RECORDS TO PROCESS:

--- START ---

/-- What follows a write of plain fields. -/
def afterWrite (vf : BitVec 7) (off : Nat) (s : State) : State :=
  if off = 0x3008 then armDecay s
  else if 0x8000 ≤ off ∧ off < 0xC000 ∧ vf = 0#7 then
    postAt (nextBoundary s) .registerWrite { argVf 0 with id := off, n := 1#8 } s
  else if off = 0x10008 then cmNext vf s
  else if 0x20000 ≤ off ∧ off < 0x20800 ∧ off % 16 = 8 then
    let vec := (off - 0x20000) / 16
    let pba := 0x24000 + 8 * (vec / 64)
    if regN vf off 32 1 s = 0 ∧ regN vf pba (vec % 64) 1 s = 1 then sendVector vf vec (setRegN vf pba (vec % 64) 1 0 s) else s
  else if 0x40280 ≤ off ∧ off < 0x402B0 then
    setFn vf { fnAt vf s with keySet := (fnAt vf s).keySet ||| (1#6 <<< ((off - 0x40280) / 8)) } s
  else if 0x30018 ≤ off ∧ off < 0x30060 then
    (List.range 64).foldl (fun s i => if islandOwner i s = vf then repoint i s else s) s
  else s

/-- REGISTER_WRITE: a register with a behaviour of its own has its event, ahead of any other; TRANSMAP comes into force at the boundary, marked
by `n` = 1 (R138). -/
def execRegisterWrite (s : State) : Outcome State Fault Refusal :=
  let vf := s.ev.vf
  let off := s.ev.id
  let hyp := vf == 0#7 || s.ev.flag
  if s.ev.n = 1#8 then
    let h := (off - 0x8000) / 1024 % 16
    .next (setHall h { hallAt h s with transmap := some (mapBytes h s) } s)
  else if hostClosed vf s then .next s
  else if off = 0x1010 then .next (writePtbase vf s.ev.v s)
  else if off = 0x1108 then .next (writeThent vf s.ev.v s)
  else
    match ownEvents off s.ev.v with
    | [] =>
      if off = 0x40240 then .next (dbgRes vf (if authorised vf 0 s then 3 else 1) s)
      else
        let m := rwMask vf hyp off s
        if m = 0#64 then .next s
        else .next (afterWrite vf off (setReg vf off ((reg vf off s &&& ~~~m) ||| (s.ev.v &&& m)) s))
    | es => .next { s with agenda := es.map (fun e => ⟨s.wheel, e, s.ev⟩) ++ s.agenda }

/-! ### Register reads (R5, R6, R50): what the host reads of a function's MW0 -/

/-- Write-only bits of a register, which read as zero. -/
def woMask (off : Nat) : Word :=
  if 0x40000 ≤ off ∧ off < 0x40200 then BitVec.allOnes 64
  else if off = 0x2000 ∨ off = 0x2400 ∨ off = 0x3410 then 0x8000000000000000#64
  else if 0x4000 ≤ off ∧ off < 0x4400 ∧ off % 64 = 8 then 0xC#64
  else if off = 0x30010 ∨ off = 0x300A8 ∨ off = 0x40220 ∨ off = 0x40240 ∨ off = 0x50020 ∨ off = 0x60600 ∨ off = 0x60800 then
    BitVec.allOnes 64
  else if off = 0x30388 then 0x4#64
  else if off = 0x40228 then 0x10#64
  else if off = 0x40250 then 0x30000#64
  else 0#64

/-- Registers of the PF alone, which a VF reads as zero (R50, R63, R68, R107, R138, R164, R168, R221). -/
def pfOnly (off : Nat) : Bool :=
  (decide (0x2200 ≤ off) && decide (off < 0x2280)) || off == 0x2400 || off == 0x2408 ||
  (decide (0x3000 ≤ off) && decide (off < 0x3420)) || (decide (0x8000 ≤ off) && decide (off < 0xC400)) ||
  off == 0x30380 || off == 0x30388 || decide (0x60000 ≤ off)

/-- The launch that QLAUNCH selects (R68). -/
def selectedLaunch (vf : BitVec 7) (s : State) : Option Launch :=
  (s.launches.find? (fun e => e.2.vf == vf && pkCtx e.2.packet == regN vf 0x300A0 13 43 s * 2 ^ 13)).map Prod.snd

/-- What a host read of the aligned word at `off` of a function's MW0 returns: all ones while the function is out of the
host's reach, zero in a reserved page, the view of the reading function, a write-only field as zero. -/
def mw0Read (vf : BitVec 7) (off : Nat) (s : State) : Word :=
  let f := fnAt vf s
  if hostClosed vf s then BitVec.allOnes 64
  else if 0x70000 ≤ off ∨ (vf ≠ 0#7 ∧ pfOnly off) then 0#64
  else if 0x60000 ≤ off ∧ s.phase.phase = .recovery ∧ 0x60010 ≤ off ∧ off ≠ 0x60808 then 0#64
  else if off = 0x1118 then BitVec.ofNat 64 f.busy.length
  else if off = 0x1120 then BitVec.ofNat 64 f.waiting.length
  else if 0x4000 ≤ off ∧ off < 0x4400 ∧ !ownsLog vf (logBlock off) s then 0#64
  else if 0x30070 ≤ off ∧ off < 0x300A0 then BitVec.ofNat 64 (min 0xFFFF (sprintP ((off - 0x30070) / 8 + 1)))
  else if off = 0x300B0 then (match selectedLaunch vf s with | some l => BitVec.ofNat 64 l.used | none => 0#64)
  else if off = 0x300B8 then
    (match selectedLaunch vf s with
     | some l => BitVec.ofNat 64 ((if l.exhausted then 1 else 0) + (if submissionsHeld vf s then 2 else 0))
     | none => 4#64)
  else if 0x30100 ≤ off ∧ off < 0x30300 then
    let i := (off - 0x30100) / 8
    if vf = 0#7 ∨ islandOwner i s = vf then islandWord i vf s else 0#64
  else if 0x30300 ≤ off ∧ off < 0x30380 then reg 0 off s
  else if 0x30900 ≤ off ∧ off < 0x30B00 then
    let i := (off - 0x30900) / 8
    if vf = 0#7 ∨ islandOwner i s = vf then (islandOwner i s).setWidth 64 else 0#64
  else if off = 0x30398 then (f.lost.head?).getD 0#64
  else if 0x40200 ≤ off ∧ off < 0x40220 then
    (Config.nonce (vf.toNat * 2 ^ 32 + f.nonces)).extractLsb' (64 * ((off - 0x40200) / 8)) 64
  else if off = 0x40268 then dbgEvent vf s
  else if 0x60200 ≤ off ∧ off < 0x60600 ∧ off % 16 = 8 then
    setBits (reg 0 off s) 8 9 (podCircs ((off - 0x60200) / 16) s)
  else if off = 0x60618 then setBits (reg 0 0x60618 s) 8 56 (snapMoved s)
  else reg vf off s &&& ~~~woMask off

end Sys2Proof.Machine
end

--- END ---

TASK TO CARRY OUT:
Leave out every line after the one with "else if off = 0x10008 then cmNext vf s". Reproduce the material above exactly from its first line through that line.

WRITTEN RESPONSE:
/-- What follows a write of plain fields. -/
def afterWrite (vf : BitVec 7) (off : Nat) (s : State) : State :=
  if off = 0x3008 then armDecay s
  else if 0x8000 ≤ off ∧ off < 0xC000 ∧ vf = 0#7 then
    postAt (nextBoundary s) .registerWrite { argVf 0 with id := off, n := 1#8 } s
  else if off = 0x10008 then cmNext vf s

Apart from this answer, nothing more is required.